-------- Task input --------

-- ==== Sys2Proof/Machine/Keys.lean ====
section
/-! DEFINITION. The key engine: loading, retiring and querying channel keys, ZEROISE, the vault, KE slots and their
operations, messages, commits and timeouts (R167–R193, R244–R252). -/

namespace Sys2Proof.Machine

def keFlags : Nat := keyeBase + 0x004

/-! The vault (R176). -/

def vaultAt (s : State) (n : Nat) : Vault := tget {} s.keys.vault n

def setVault (n : Nat) (v : Vault) (s : State) : State := { s with keys := { s.keys with vault := tset {} s.keys.vault n v } }

/-- A vault entry holds something. -/
def vaultFull (s : State) (n : Nat) : Bool := (vaultAt s n).key != []

/-- Another door owns a full entry. -/
def vaultBarred (s : State) (d n : Nat) : Bool := d != 3 && vaultFull s n && (vaultAt s n).owner != d

/-- V0: HKDF-SHA-384 of KEK_SEED with an empty salt and info "LPKW" (R176). -/
def deriveV0 (seed : Bytes) : Bytes :=
  fitBytes 32 (hkdf384 [] seed [0x4C#8, 0x50#8, 0x4B#8, 0x57#8] 32)

/-- The AES-256 key of a key-encryption entry, where it holds one. -/
def kekKey (s : State) (n : Nat) : Option Bytes :=
  if n = 0 then some s.keys.v0
  else if vaultFull s n && !(vaultAt s n).p384 then some (vaultAt s n).key else none


/-! The units and their counters. -/

/-- The operations waiting and running on a unit: 0 EC, 1 lattice, 2 hash. -/
def unitQueue (s : State) (u : Nat) : List (Nat × Nat) := tget [] s.keys.units u

def setUnit (u : Nat) (l : List (Nat × Nat)) (s : State) : State :=
  { s with keys := { s.keys with units := tset [] s.keys.units u l } }

/-- Count an operation completed on a unit: OPS_EC, OPS_LAT, OPS_HASH wrap. -/
def opsCount (u : Nat) (s : State) : State :=
  let a := keyeBase + 0x018 + 4 * u
  setReg a (reg s a + 1#32) s

/-- A command joins the queue of its unit; one that waits for it is deferred (R180). -/
def joinUnit (d tag u : Nat) (aux : List Nat) (input : Bytes) (s : State) : State :=
  let q := unitQueue s u
  let s1 := setUnit u (q ++ [(d, tag)]) (modCmd d tag (fun c => { c with aux := aux, input := input }) s)
  if q.isEmpty then s1 else deferCmd d tag stDelayedEngine s1

/-- A new serial number, for a key or a KE slot's opening. -/
def takeSerial (s : State) : Nat × State := (s.keys.nextKid, { s with keys := { s.keys with nextKid := s.keys.nextKid + 1 } })

/-! SA_LOAD (R170, R177, R249). -/

/-- Where a value in a command's input is at fault: its offset with bit 31 set (R242). -/
def badInput (d tag o : Nat) (s : State) : State := finishR0 d tag stValue (2 ^ 31 + o) s

/-- The bytes of the blob that SA_LOAD takes (R249). -/
def blobLen (r : Bytes) : Nat :=
  let fmt := bitAt (byteAt r 3) 1
  let chanDest := byteAt r 2 == 0
  let saltZero := (nonZero r 24 36).isEmpty
  if !fmt then 40
  else if (chanDest && saltZero) || (!chanDest && bitAt (byteAt r 3) 2) then 56 else 40

/-- The first value of an SA_LOAD record that is out of its range (R249, R7). -/
def saRecordFault (s : State) (r : Bytes) : Option Nat :=
  let dest := byteAt r 2
  let idx := leAt r 0 2
  let fl := byteAt r 3
  let unused := fun lo hi => if dest = 1 then nonZero r lo hi else []
  leastOf (viol (if dest = 1 then !(inRange idx 1 15) else 8191 < idx) 0 ++ viol (1 < dest) 2
    ++ viol (fld fl 3 5 != 0 || (dest == 0 && bitAt fl 2)) 3 ++ viol (15 < byteAt r 4) 4
    ++ viol (if dest = 1 then byteAt r 5 != 0 else 3 < byteAt r 5) 5 ++ nonZero r 6 8
    ++ unused 8 12 ++ unused 12 16 ++ unused 16 24 ++ unused 24 36
    ++ viol (dest == 0 && !(inRange (leAt r 16 8) 1 (pnLimit s idx))) 16
    ++ nonZero r 36 40 ++ nonZero r (40 + blobLen r) 96)

/-- The unwrapped key of an SA_LOAD record, or the DETAIL of 0x49 (R177, R249). -/
def saUnwrap (s : State) (r : Bytes) : Sum Nat Bytes :=
  let fmt := b2n (bitAt (byteAt r 3) 1)
  let p384 := byteAt r 2 == 1 && bitAt (byteAt r 3) 2
  let saltZero := (nonZero r 24 36).isEmpty
  let want := if p384 then 48 else if byteAt r 2 = 0 ∧ fmt = 1 ∧ saltZero = true then 44 else 32
  match kekKey s (byteAt r 4) with
  | none => .inl 3
  | some k =>
    match keyUnwrap fmt k (slice r 40 (blobLen r)) with
    | none => .inl 1
    | some bs =>
      if bs.length ≠ want then .inl 2
      else if p384 && !(inRange (beNat bs) 1 (p384N - 1)) then .inl 4
      else .inr bs

/-- A key laid into a channel's next slot, in state LOADED (R170). -/
def loadNext (c an ssci life startPn : Nat) (key salt : Bytes) (s : State) : State :=
  let (kid, s1) := takeSerial s
  let k : KeySlot := { state := ksLoaded, kid := kid, an := an, key := key, salt := salt, ssci := ssci,
                       lifetime := life, startPn := startPn, pn := startPn }
  let fresh := bindOf (liveBank s) c == none && (chan s c).cur.state == ksEmpty && (chan s c).nxt.state == ksEmpty
  modChan c (fun x => { x with nxt := k, lastDir := if fresh then 0 else x.lastDir }) s1

/-- The cases of R170 that stop a load of a channel: status and DETAIL. A draining encrypt slot is told apart by
`chanWaits`. -/
def loadCase (s : State) (c an : Nat) (replace : Bool) : Option (Nat × Nat) :=
  let x := chan s c
  if applyNamesChan s c then some (stPending, 2)
  else if holdsKey s x.cur && x.cur.an == an then some (stAn, 0)
  else if x.nxt.state = ksLoaded ∧ replace = false then some (stPending, 1)
  else none

/-- The next slot of an encrypt channel is DRAINING (R170, R171). -/
def chanWaits (s : State) (c : Nat) : Bool := (chan s c).nxt.state == ksDraining && chanDir s c == 0

/-- A command waits on an encrypt DRAINING slot. -/
def waitDrain (c d tag : Nat) (input : Bytes) (s : State) : State :=
  let s1 := modCmd d tag (fun x => { x with input := input, aux := [c], committed := x.opcode == 0x21 }) s
  deferCmd d tag stDelayedEngine { s1 with keys := { s1.keys with waits := s1.keys.waits ++ [(c, d, tag)] } }

/-- An unwrap that failed: 0x49 with its reason; an integrity failure is counted and raises WRAP_FAIL (R177). -/
def wrapFailed (d tag why : Nat) (s : State) : State :=
  let s1 := if why = 1 then raise 165 (orReg keFlags 1 (incReg (keyeBase + 0x024) s)) else s
  finishSt d tag stWrap why s1

/-- An unwrapped key enters a channel's next slot (R170). -/
def loadChannel (d tag : Nat) (r bs : Bytes) (s : State) : State :=
  let c := leAt r 0 2
  let salt := if bs.length = 44 then bs.drop 32 else slice r 24 12
  let s1 := loadNext c (byteAt r 5) (leAt r 8 4) (leAt r 12 4) (leAt r 16 8) (bs.take 32) salt s
  finishR0 d tag stDone (leNat (kcv (bs.take 32))) (takeChan c d s1)

/-- An unwrapped key enters a vault entry (R176). -/
def loadVault (d tag : Nat) (r bs : Bytes) (s : State) : State :=
  let p384 := bitAt (byteAt r 3) 2
  finishR0 d tag stDone (if p384 then 0 else leNat (kcv bs))
    (setVault (leAt r 0 2) { key := bs, p384 := p384, owner := d } s)

/-- The ownership checks of an SA_LOAD, and the cases of R170 and R176 that stop it: status and DETAIL (Table 12-5). -/
def loadStops (s : State) (d : Nat) (r : Bytes) : Option (Nat × Nat) :=
  let idx := leAt r 0 2
  let kek := byteAt r 4
  let isChan := byteAt r 2 == 0
  let barred := if isChan then !mayUse (chan s idx).owner d else vaultBarred s d idx
  if barred || (kek != 0 && vaultBarred s d kek) then some (stNotOwner, 0)
  else if isChan then loadCase s idx (byteAt r 5) (bitAt (byteAt r 3) 0)
  else if vaultFull s idx && !bitAt (byteAt r 3) 0 then some (stPending, 1) else none

/-- An SA_LOAD that may go on does; one for a draining encrypt channel waits (R170). -/
def loadGo (d tag : Nat) (r : Bytes) (go : State → State) (s : State) : State :=
  match loadStops s d r with
  | some (st, det) => finishSt d tag st det s
  | none => if byteAt r 2 == 0 && chanWaits s (leAt r 0 2) then waitDrain (leAt r 0 2) d tag r s else go s

/-- An SA_LOAD asks the hash unit to unwrap its blob (R180). -/
def loadAsk (d tag : Nat) (r : Bytes) (s : State) : State := loadGo d tag r (joinUnit d tag 2 [] r) s

/-- The blob of an SA_LOAD has been unwrapped: its checks run again, then the key is written (R177). -/
def loadDone (d tag : Nat) (r : Bytes) (s : State) : State :=
  loadGo d tag r (fun s =>
    match saUnwrap s r with
    | .inl why => wrapFailed d tag why s
    | .inr bs => if byteAt r 2 = 0 then loadChannel d tag r bs s else loadVault d tag r bs s) s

--------

■ Exercise
In the records, which lines use the word "cases"? Report them.

■ Answer for the task
/-- The cases of R170 that stop a load of a channel: status and DETAIL. A draining encrypt slot is told apart by
/-- The ownership checks of an SA_LOAD, and the cases of R170 and R176 that stop it: status and DETAIL (Table 12-5). -/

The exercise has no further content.